On the other hand, constructing an output graph—or taking any other action during/in response to the above traversal—is largely orthogonal. Most or all of the problems described here are only related to traversal insofar as we might have overlapping queries; apart from that, it's all to do with the graph we've built up thus far, and how we structure our rules to satisfy the constraints on the graph.

Questions

Lazy evaluation? I think it should mesh well, I'm not super familiar with its semantics tho so I'm not sure if any of this is as pressing there. (I do know I've run into some of the same issues there, however.)

hendrikvanantwerpen · 2022-08-30T13:38:31Z

hendrikvanantwerpen
Aug 30, 2022
Collaborator

I think this is an excellent write-up of the pain involved in writing and debugging TSG files!

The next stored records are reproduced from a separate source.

-- ==== Sys2Proof/Machine/Slots.lean ====
section
/-! DEFINITION. The stitch (R22–R27): a core cycle, the boundary with the changes due at it, and the slots for
qualification, bookkeeping and maintenance. -/
namespace Sys2Proof.Machine
open Sys2Proof

/-! ### A core cycle (R22) -/

/-- Pulses that no event of their own starts: quad segments and generator markers. -/
def ownStart (p : Pulse) (c : Nat) : Bool := decide (16 ≤ p.set) && !p.started && decide (p.from_ ≤ c)

/-- Output lines at the opening of the present cycle: pulses begin and end, and none begins on the fallback clock (R131); PPSOUT
falls after 1 ms (R90). -/
def Mach.lineCycle (m : Mach) : Mach :=
  let c := m.cycles
  let m := if m.fallback then
      { m with trg := { m.trg with pulses := m.trg.pulses.filter fun p => p.started || decide (c < p.from_) } }
    else m.startPulses fun p => ownStart p c
  let m := m.endPulses (fun p => p.started && decide (p.to_ ≤ c)) Pulse.to_
  if m.tb.ppsLeft == some 0 then m.ppsLow else m

/-- Eight samples of a channel, or as many more as it combines, go to its units and its stream. -/
def Mach.chanCycle (m : Mach) (raw : List (Fin 64 × List (BitVec 12))) (n : Nat) : Mach :=
  let codes := match raw.find? fun p => p.1.val == n with
    | some p => p.2.map BitVec.toInt
    | none => []
  let (m, outs) := m.feed n codes
  (m.unitsFeed n outs).logFeed n outs

/-- One cycle of the running core: lines, samples, credit; then DTIME moves on by the cycle, and the packets that came up since the
last cycle go out (R448). -/
def Mach.coreCycle (m : Mach) (raw : List (Fin 64 × List (BitVec 12))) : Mach :=
  if !m.tb.running || decide (m.cycLimit ≤ m.tb.cyc) then m
  else
    let k := m.tb.stitch
    let c := m.tb.cyc
    let m := m.lineCycle
    let m := (each (allCh.filter m.taking) (fun m n => m.chanCycle raw n) m).creditAll
    { m with tb := { m.tb with stitch := k, cyc := c + 1 } }.advance.transmit

def doCoreCycle (raw : List (Fin 64 × List (BitVec 12))) (s : State) : State := s.upd fun m => m.coreCycle raw
def execCoreCycle (raw : List (Fin 64 × List (BitVec 12))) (s : State) : Host.Outcome State Fault Refusal :=
  .next (doCoreCycle raw s)

/-! ### Changes due at a boundary -/

/-- A forwarded FG_CAL on a secondary. -/
def applyFgCal (h : HostCmd) (m : Mach) : Mach :=
  let (m, go) := m.maint actFgCal h.tgt [h.f 1 0 1] none
  if go then m.fgStart h.tgt else m

/-- What the accepted commands of each opcode do at their stitch of application. -/
def applyTable : List (Nat × (HostCmd → Mach → Mach)) :=
  [(0x10, applyChConfig), (0x11, applyQuadCombine), (0x12, applyFgCal), (0x13, applyCalRelease), (0x14, applyLoopback),
   (0x18, applySetMembers), (0x19, applySetConfig), (0x1A, applySetBind), (0x1B, applySetArm), (0x1C, applySetDisarm),
   (0x1D, applySetRearm), (0x30, applyUnitSet), (0x31, applyProgram), (0x32, applyPattern), (0x33, applyIo),
   (0x34, applyQseg), (0x35, applyTimer), (0x36, applyOut), (0x37, applySoft), (0x50, applyLogRingSet),
   (0x51, applyLogStreamCfg), (0x52, applyLogStart), (0x53, applyLogStop), (0x54, applyLogMgSet), (0x55, applyLogMdSet),
   (0x56, applyLogFlush), (0x60, applyAccConfig), (0x61, applyAccBind), (0x63, applyAccClear), (0x64, applyMeasSlot),
   (0x65, applyMeasBind), (0x67, applyMeasStats)] ++
  [(0x70, applyGenConfig), (0x71, applyGenSegWrite), (0x72, applyGenSeqWrite), (0x73, applyGenArm), (0x74, applyGenStart),
   (0x75, applyGenStop), (0x76, applyGenJump), (0x77, applyGenNcoSet), (0x78, applyGenSkew), (0x79, applyGenGuard),
   (0x7A, applyGenGuardReset), (0x7B, applyGenSrBind), (0x7C, applyGenTrig), (0x80, applyTbSource), (0x81, applyTbRate),
   (0x82, applyTbTod), (0x84, applyTbOutputs), (0x85, applyTbSync), (0x90, applyAreaCreate), (0x91, applyAreaDestroy),
   (0x92, applyAreaClear), (0x93, applyMemScrub), (0x96, applyMemSr), (0x97, applyMemAge), (0xA1, applyPairDissolve),
   (0xA6, applyPairConfig), (0xE0, applyFltConfig), (0xE4, applyMaintCfg)]

/-- The degrade effects of Table 15.1; sources 0 and 1 hold until FLT_CLEAR. -/
def Mach.degrade (m : Mach) (src inst : Nat) : Mach :=
  if src ≤ 1 then { m with flt := { m.flt with degraded := sins m.flt.degraded src } }
  else if src = 4 ∨ src = 5 then
    match m.setOf inst with
    | some t => if m.active t then m.modPset t fun p => { p with stopAt := some (m.stitch, false) } else m
    | none => m
  else if src = 8 ∨ src = 10 then m.sramPass
  else if src = 13 then
    if m.gruns inst && (m.gst inst).ramp.isNone then
      let r := m.gsampleAt inst (m.stitch * 256)
      m.modGst inst fun v => if v.play.isSome then { v with stopEnd := some r } else { v with parkAt := some (r + 64) }
    else m
  else if src = 45 ∨ src = 46 then m.retrainAsk
  else m.fastPass

/-- One change at the boundary of the present stitch. -/
def Mach.applyChange (m : Mach) : Change → Mach
  | .cmd op h => match tfind applyTable op with | some f => f h m | none => m
  | .rwh a v => m.applyRwh a v
  | .take n => m.takeChan n
  | .fault src inst _ => m.degrade src inst
  | .other 0 args => m.estApply (estDecode args.length args)
  | .other 1 _ => m.dissolve
  | .other 2 _ => m.retBegin
  | .other 3 args => m.planRelock (args.headD 1250000)
  | .other 4 args => m.quadDone (args.headD 0) m.stitch
  | .other 5 args => m.combine (args.headD 0) ((args.drop 1).headD 0)
  | .other _ _ => m

/-- The source of a SELVEDGE action. -/
def selvedgeSrc : Change → Option Nat
  | .fault src _ a => if a = faSelvedge then some src else none
  | _ => none

/-- Changes due, in order of acceptance. -/
def Mach.applyDue (m : Mach) : Mach :=
  let due := m.hif.changes.filter fun p => decide (p.1 ≤ m.stitch) && (selvedgeSrc p.2).isNone
  let m := { m with hif := { m.hif with changes := m.hif.changes.filter fun p => !due.contains p } }
  each due (fun m p => m.applyChange p.2) m

/-! ### The boundary (R25) -/

/-- Latch DTIME and EPOCH of the present stitch (R78); an earlier latch of it is replaced. -/
def Mach.latchNow (m : Mach) : Mach :=
  let old := m.tb.latches.filter fun l => decide (l.stitch < m.tb.stitch)
  { m with tb := { m.tb with latches := (⟨m.tb.stitch, m.tb.dt, (m.epoch + m.tb.wrapped.isSome.toNat) % 65536, m.cycInc⟩ :: old).take 131072 } }

/-- Flags that stand over the stitch that opens (R53, R63, R82, R383, R456). -/
def Mach.markStanding (m : Mach) (broken : Bool) : Mach :=
  let f := m.devFlags broken
  each (allCh.filter m.flows) (fun m n => m.markChan n (f ||| m.chanFlags n)) m

/-- UNIT_LOST (R100): a unit that an armed set's program names has its channel leave ON. -/
def Mach.unitLost (m : Mach) : Mach :=
  let now := allCh.filter fun n => m.chIsOn n && !(m.chan n).held
  let gone := m.smp.wasOn.filter fun n => !now.contains n
  let m := { m with smp := { m.smp with wasOn := now } }
  each gone (fun m n => each [2 * n, 2 * n + 1] (fun m u =>
    each (allSets.filter fun t => m.active t && m.namesUnit t u) (fun m t => m.raise 2 0x0021 t [] [u]) m) m) m

/-- The new stitch opens: counters, latches, fault buckets. -/
def Mach.openStitch (m : Mach) : Mach :=
  let t0 := m.latchDt m.stitch
  let m := { m with tb := { m.tb with stitch := m.tb.stitch + 1, cyc := 0, slot := 0 } }.latchNow
  (m.countsDue).closeBuckets t0 (m.latchDt m.stitch)

/-- What a boundary does beside a SELVEDGE action. -/
def Mach.boundaryWork (m : Mach) (sl : SealSt) (broken : Bool) : Mach :=
  let k := m.tb.stitch + 1
  let m := m.openStitch.pairBoundary.applyDue
  let m := ((m.spllReturn sl).dtimeStep sl).latchNow
  let m := m.syncOut.genStarts.logStarts.unitLost
  let m := (m.markStanding broken).trimInputs
  let m := each (m.smp.chans.map Prod.fst) (fun m n => m.trimChan n (m.logFlagsFrom n)) m
  { m with tb := { m.tb with stitch := k, cyc := 0, slot := 0 } }

/-- STITCH_BOUNDARY: after its 256 cycles the stitch ends and the next opens. -/
def State.boundary (s : State) : State :=
  if !s.m.tb.running || s.m.tb.cyc != 256 then s
  else
    let s := (s.upd fun m => m.boundaryWork s.hoopSeal.st s.hoopSeal.brokenInterval).copyAll
    match s.m.hif.changes.find? fun p => decide (p.1 ≤ s.m.stitch) && (selvedgeSrc p.2).isSome with
    | some p => s.selvedge ((selvedgeSrc p.2).getD 0)
    | none => s
def doStitchBoundary (s : State) : State := s.boundary
def execStitchBoundary (s : State) : Host.Outcome State Fault Refusal := .next (doStitchBoundary s)

/-! ### Qualification (R118) -/

def Mach.qualSlot (m : Mach) : Mach := each allSets (fun m t => m.qualify t) m.pairQual
def doQualificationSlot (s : State) : State := s.upd fun m => m.inSlot 0 Mach.qualSlot
def execQualificationSlot (s : State) : Host.Outcome State Fault Refusal := .next (doQualificationSlot s)

/-! ### Bookkeeping (R26, R142–R160) -/

/-- Ring groups of a channel that a record's reads met with errors (R154). -/
def Mach.ringErr (m : Mach) (e : RingEcc) : Mach :=
  let n := e.ch.val
  match m.setOf n with
  | none => m
  | some t =>
    match (m.pset t).recd with
    | none => m
    | some r =>
      let bad := e.groups.length
      let r := { r with
        corr := min 65535 (r.corr + e.corr), unc := r.unc + bad,
        bad := r.bad ++ e.groups.map fun g => (n, g)
        flags := r.flags ||| flagIf (bad != 0) fPoison }
      let m := m.modPset t fun p => { p with recd := some r }
      let m := (m.add CAP_RING_ECC_CORR [n] e.corr).add CAP_RING_ECC_UNC [n] bad
      let m := if e.corr = 0 then m else m.faultN 8 e.corr n
      let m := if bad = 0 then m else m.faultN 9 bad n
      each (e.groups.zipIdx) (fun m p => m.raise 2 0x0033 n [] [min 65535 (r.unc - bad + p.2 + 1)]) m

/-- One set; on a secondary its frames close records and arm it. -/
def Mach.bookOne (m : Mach) (t : Nat) : Mach := if m.follows then (m.takeOnly t).bookArms t else m.bookSet t

def Mach.bookSlot (m : Mach) (ecc : List RingEcc) (sram : List SramEcc) : Mach :=
  let m := each ecc (fun m e => m.ringErr e) m
  let m := (each sram (fun m e => m.sramErr e) m).lossSlot.pairBook
  (each allSets (fun m t => m.bookOne t) m).takeoverEnd
def doBookkeepingSlot (ecc : List RingEcc) (sram : List SramEcc) (s : State) : State :=
  s.upd fun m => m.inSlot 1 fun m => m.bookSlot ecc sram
def execBookkeepingSlot (ecc : List RingEcc) (sram : List SramEcc) (s : State) : Host.Outcome State Fault Refusal :=
  .next (doBookkeepingSlot ecc sram s)

/-! ### Maintenance (R27, R438–R447) -/

/-- Start a deferred request that the slot has admitted. -/
def Mach.startAdmitted (m : Mach) (r : MReq) : Mach :=
  match r.act with
  | 0 => m.at_ (m.stitch + 1) (.other 0 r.args)
  | 1 => m.fgStart r.inst
  | 2 => (m.scrubStart r.inst).fastShow
  | 3 => m.migStart r.inst (r.args.getD 0 0) (r.args.getD 1 0)
  | 6 =>
    match r.cmd, m.flt.scrub with
    | some _, none => { m with flt := { m.flt with scrub := some ⟨0, m.dtime, true, true⟩ } }
    | _, _ => m
  | 7 => m.retrainAnnounce
  | 9 => m.hkTestStart r.inst
  | 11 => m.retBegin
  | _ => m

def Mach.admitAll (m : Mach) : Mach :=
  let go := m.admitReqs.1
  each go (fun m r => (m.admitted r).startAdmitted r) m

/-- Request a step of an activity of many steps, unless one runs or waits. -/
def Mach.stepDue (m : Mach) (a : Nat) : Mach := if m.runs a 0 || m.waiting a 0 then m else (m.maint a 0 [] none).1

/-- Requests of SRAM scrub and twin check that fall due in the present stitch. -/
def Mach.slotRequests (m : Mach) : Mach :=
  let m := if m.flt.scrub.isSome || m.stitch % 2 ^ m.rd FLT_MAINT_CFG_SS_LOG2 == 0 then m.stepDue actSramScrub else m
  if m.pair.twinOn then m.stepDue actTwin
  else
    let per := m.rd TWL_CFG_TWIN_PERIOD * secDt
    if per ≠ 0 ∧ m.role = rolePrimary ∧ m.on TWL_STAT_LINK_UP ∧ m.pair.twinReq.isNone ∧
        m.latchDt (m.stitch - 1) / per ≠ m.latchDt m.stitch / per then m.twinAsk 0 (2 ^ 64 - 1) none
    else m

/-- Mark a running step as started. -/
def Mach.markStarted (m : Mach) (a i : Nat) : Mach :=
  { m with flt := { m.flt with running := m.flt.running.map fun (r : MReq) =>
    if r.act = a ∧ r.inst = i then { r with args := [1] } else r } }

/-- The slot starts one step: of activity 6 or 10, or the whole of activity 8; when both are due the lower id goes first
and the other takes the next slot (R444). -/
def Mach.slotStart (m : Mach) : Mach :=
  let due := m.flt.running.filter fun r => (r.act == actSramScrub || r.act == actTwin || r.act == actCcTest) && r.args != [1]
  let many := due.find? fun r => r.act != actCcTest
  let cc := due.find? fun r => r.act == actCcTest
  let late := fun (m : Mach) (b : Bool) => { m with flt := { m.flt with slotLate := b } }
  match many, cc with
  | some r, some c =>
    if r.act = actSramScrub ∧ !m.flt.slotLate then late (m.markStarted r.act r.inst) true
    else late ((m.ccStart c.inst).markStarted c.act c.inst) false
  | some r, none => late (m.markStarted r.act r.inst) false
  | none, some c => late ((m.ccStart c.inst).markStarted c.act c.inst) false
  | none, none => m

def Mach.maintSlot (m : Mach) (ecc : List SramEcc) : Mach :=
  let m := each ecc (fun m e => m.sramErr e) m
  let m := m.sramStepEnd.twinStepEnd
  (m.admitAll.slotRequests.slotStart.maintRegs).maintAges
def doMaintenanceSlot (ecc : List SramEcc) (s : State) : State := s.upd fun m => m.inSlot 5 fun m => m.maintSlot ecc
def execMaintenanceSlot (ecc : List SramEcc) (s : State) : Host.Outcome State Fault Refusal := .next (doMaintenanceSlot ecc s)

/-- MAINT_STEP_END: a running step is over; a catch-up burst leaves no backlog (R301).  Whole calibrations, migrations, retrains, self-tests and Retention entry end by
events of their own. -/
def Mach.maintStepEnd (m : Mach) (a i : Nat) : Mach :=
  match a with
  | 0 | 4 => m.maintEnd a i 0
  | 5 => if m.runs a i then (m.setBacklog i 0).maintEnd a i 0 else m
  | 2 => m.scrubEnd i
  | 6 => m.sramStepEnd
  | 10 => m.twinStepEnd
  | _ => m
def doMaintStepEnd (a i : Nat) (s : State) : State := s.upd fun m => m.maintStepEnd a i
def execMaintStepEnd (act : Fin 12) (inst : Nat) (s : State) : Host.Outcome State Fault Refusal :=
  .next (doMaintStepEnd act.val inst s)

end Sys2Proof.Machine
end

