-- ==== Sys2Proof/Certificates/Slice0/Obligations.lean ====
section
/-! DEFINITION. The statements for the provers: what the commands of the LQ6420 do, by the numbered rules of the spec. -/
open Sys2Proof Sys2Proof.Machine

/-! ### The queue and the whole machine -/

/-- A step runs the command at the front of the queue with the rest of the queue (the fixed form of a block). -/
def Obligations.StepRunsFrontCommand : Prop :=
  ∀ (c : Instr) (rest : List Instr) (s : State),
    step { s with pending := c :: rest } = exec c { s with pending := rest }

/-- Every command answers a next state and leaves the queue of commands as it is; a step on an empty queue leaves the state
as it is (the model's choice, assumption 4). -/
def Obligations.EveryCommandAnswersAndKeepsTheQueue : Prop :=
  (∀ (c : Instr) (s : State), ∃ t, exec c s = .next t ∧ t.pending = s.pending) ∧
  (∀ s : State, s.pending = [] → step s = .next s)

/-- Every step keeps the form of record memory and never seals an LQ6420-GF (R2). -/
def Obligations.StepKeepsSafe : Prop :=
  ∀ s t : State, s.safe = true → step s = .next t → t.safe = true

/-- The state after reset is safe. -/
def Obligations.ResetIsSafe : Prop := State.reset.safe = true

/-- The commands and events that Table 13.2 lets change the seal, directly or through a reset, a start or a boundary that
carries out a change. -/
def Sys2Proof.Machine.sealMovers : Instr → Bool
  | .hoopUnseal _ | .hoopSeal _ | .hoopLogAck _ | .hoopStrapChange _ | .changeDone | .unsealLapsed | .powerOnReset
  | .resetNPin | .perst | .flrPf0 | .flrPf1 | .watchdogExpiry | .resetAfterCompletion | .jtagTestExit
  | .bootStageComplete _ | .retEntered | .retExited _ _ | .stitchBoundary | .xtalFail | .xtalReturn | .supplyReset _
  | .commandFetch .. | .sequenceReread .. | .resetNRelease => true
  | _ => false

/-! ### Streams, records, accumulation -/

/-- R158, R178, R180, R181, R183, R184, R201–R204: the edge that is due on a group's grid gives every input its bit, by the
levels in the bit's two halves; a lost modulator is marked, counted and leaves its running stream in a gap, and a restored one is
cleared; a comparator change leaves its filter as its level, an active one with its event; the oldest record leaves for its ring;
a fold counts its record, takes it in part, or rejects it. -/
def Obligations.StreamAndRecordEvents : Prop :=
  (∀ (g : Fin 16) (e : Nat) (lead trail : BitVec 16) (s : State), if s.m.edgeDue g e then
      Gives (.mclkEdge g e lead trail) s fun t => t.edgeNext g = e + 1 ∧ ∀ j, j < 16 → let d := 16 * g.val + j
        let man := s.m.on LOG_MG_CFG_MANCH [g.val]
        let err := man && lead.getLsbD j == trail.getLsbD j
        (t.modin d).n = e + 1 ∧
        bit (t.modin d).hist 0 = (if err then bit (s.m.modin d).hist 0
          else if man || s.m.on LOG_MG_CFG_EDGE [g.val] then trail.getLsbD j else lead.getLsbD j) ∧
        t.rd LOG_MD_ERR_DECODE [d] = if err then s.m.oneMore LOG_MD_ERR_DECODE [d] else s.m.rd LOG_MD_ERR_DECODE [d]
    else Becomes (.mclkEdge g e lead trail) s s.m) ∧
  (∀ (d : Fin 256) (s : State) (x : Int × Nat), (s.m.modin d).lostAt = some x → s.m.modLost d = false →
    Gives (.modLost d) s fun t => t.modLost d = true ∧
      t.rd LOG_MD_ERR_LOSSES [d.val] = s.m.oneMore LOG_MD_ERR_LOSSES [d.val] ∧ (t.modin d).lostAt = none ∧
      (∃ l, t.flt.pend = s.m.flt.pend ++ l ∧ ⟨16, 1, d.val⟩ ∈ l) ∧
      (s.m.lstate (64 + d) = lsRunning → t.lstate (64 + d) = lsGap)) ∧
  (∀ (d : Fin 256) (s : State) (e : Int), (s.m.modin d).okAt = some e → s.m.modLost d = true →
    Gives (.modRestored d) s fun t => t.modLost d = false ∧ (t.modin d).okAt = none) ∧
  (∀ (d : Fin 256) (s : State), (s.m.modin d).acts = [] → Becomes (.comparatorActivate d) s s.m) ∧
  (∀ (d : Fin 256) (s : State) (on : Bool) (t0 c : Nat) (rest : List (Bool × Nat × Nat)),
    (s.m.modin d).acts = (on, t0, c) :: rest →
    Gives (.comparatorActivate d) s fun t => (t.modin d).acts = rest.dropWhile (fun p => !p.1) ∧
      t.on LOG_MD_HYST_ACTIVE [d.val] = (on && (rest.takeWhile fun p => !p.1).isEmpty) ∧
      (on = false → t.trg.events = s.m.trg.events) ∧
      (on = true → ∃ e : Ev, t.trg.events = s.m.trg.events ++ [e] ∧ e.sid = 0x80 + d ∧ e.t = t0)) ∧
  (∀ (k : Fin 16) (s : State), match s.m.cap.outq.find? fun o => o.set == k.val with
    | none => Becomes (.recordRingDelivery k) s s.m
    | some o => if s.m.recReady o then
        Gives (.recordRingDelivery k) s fun t =>
          t.cap.outq = s.m.cap.outq.eraseP (fun x => x.set == k.val) ∧
          ∃ l, t.out = s.m.out ++ .entry (s.m.rring k) (s.m.qDev (s.m.rring k))
            (o.words.set 2 (o.words.getD 2 0 + s.m.rd HIF_Q_STAT_PHASE [s.m.rring k] * 2 ^ 63)) :: l
      else Becomes (.recordRingDelivery k) s s.m) ∧
  (∀ (k : Fin 16) (unc : List Nat) (s : State) (c : Closed), (s.m.cap.closed.find? fun c => c.set == k.val && !c.folded) = some c →
    c.arr + 2 ≤ s.m.stitch → s.m.accDram k = false ∨ s.m.memOk = true →
    ∃ t, exec (.accFold k unc) s = .next t ∧ t.pending = s.pending ∧ t.hoopSeal = s.hoopSeal ∧
      (∀ d ∈ t.m.cap.closed, d.set = c.set → d.rec_.id = c.rec_.id → d.folded = true) ∧
      (if c.flags &&& fPreShort ≠ 0 then t.m.rd ACC_SET_REJ_COUNT [k.val] = s.m.oneMore ACC_SET_REJ_COUNT [k.val] ∧
          t.m.rd ACC_SET_COUNT [k.val] = s.m.rd ACC_SET_COUNT [k.val]
        else if c.foldsWhole = false then t.m.rd ACC_SET_STAT_PARTIAL [k.val] = 1 ∧
          t.m.rd ACC_SET_COUNT [k.val] = s.m.rd ACC_SET_COUNT [k.val]
        else t.m.rd ACC_SET_COUNT [k.val] = (s.m.rd ACC_SET_COUNT [k.val] + 1) % 2 ^ 64))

The points that resonate with my own experience

Scoped variables on syntax nodes are the interface between different rules. There is currently no help in ensuring the interface is completely implemented, no help to ensure the interface is implemented exactly once, and no help to ensure that syntax node variables you refer to are part of the interface of that node.
The graph is constructed following some implicit schema. There is no way to write down that schema, and no help to ensure that the constructed graph adheres to it. I do expect that there will always be situations where the larger structure being constructed escapes the scope of a single rule, and thus there will always be a non-local aspect to writing TSG files. Because of this I believe there will be a limit to how local we can push things, and some non-local mechanism is necessary to get the guarantees we'd like.

Propagators

I am not sure propagators are the right way to solve this. Propagators are a solution to the problem of having multiple contributions to a value that we need to combine in a meaningful way. The problem we have is that we need a single thing, a node with identity, but we don't have an easy, ergonomic way to write that one thing. I feel like propagators may make the code work, but fundamentally solve a different problem than we have.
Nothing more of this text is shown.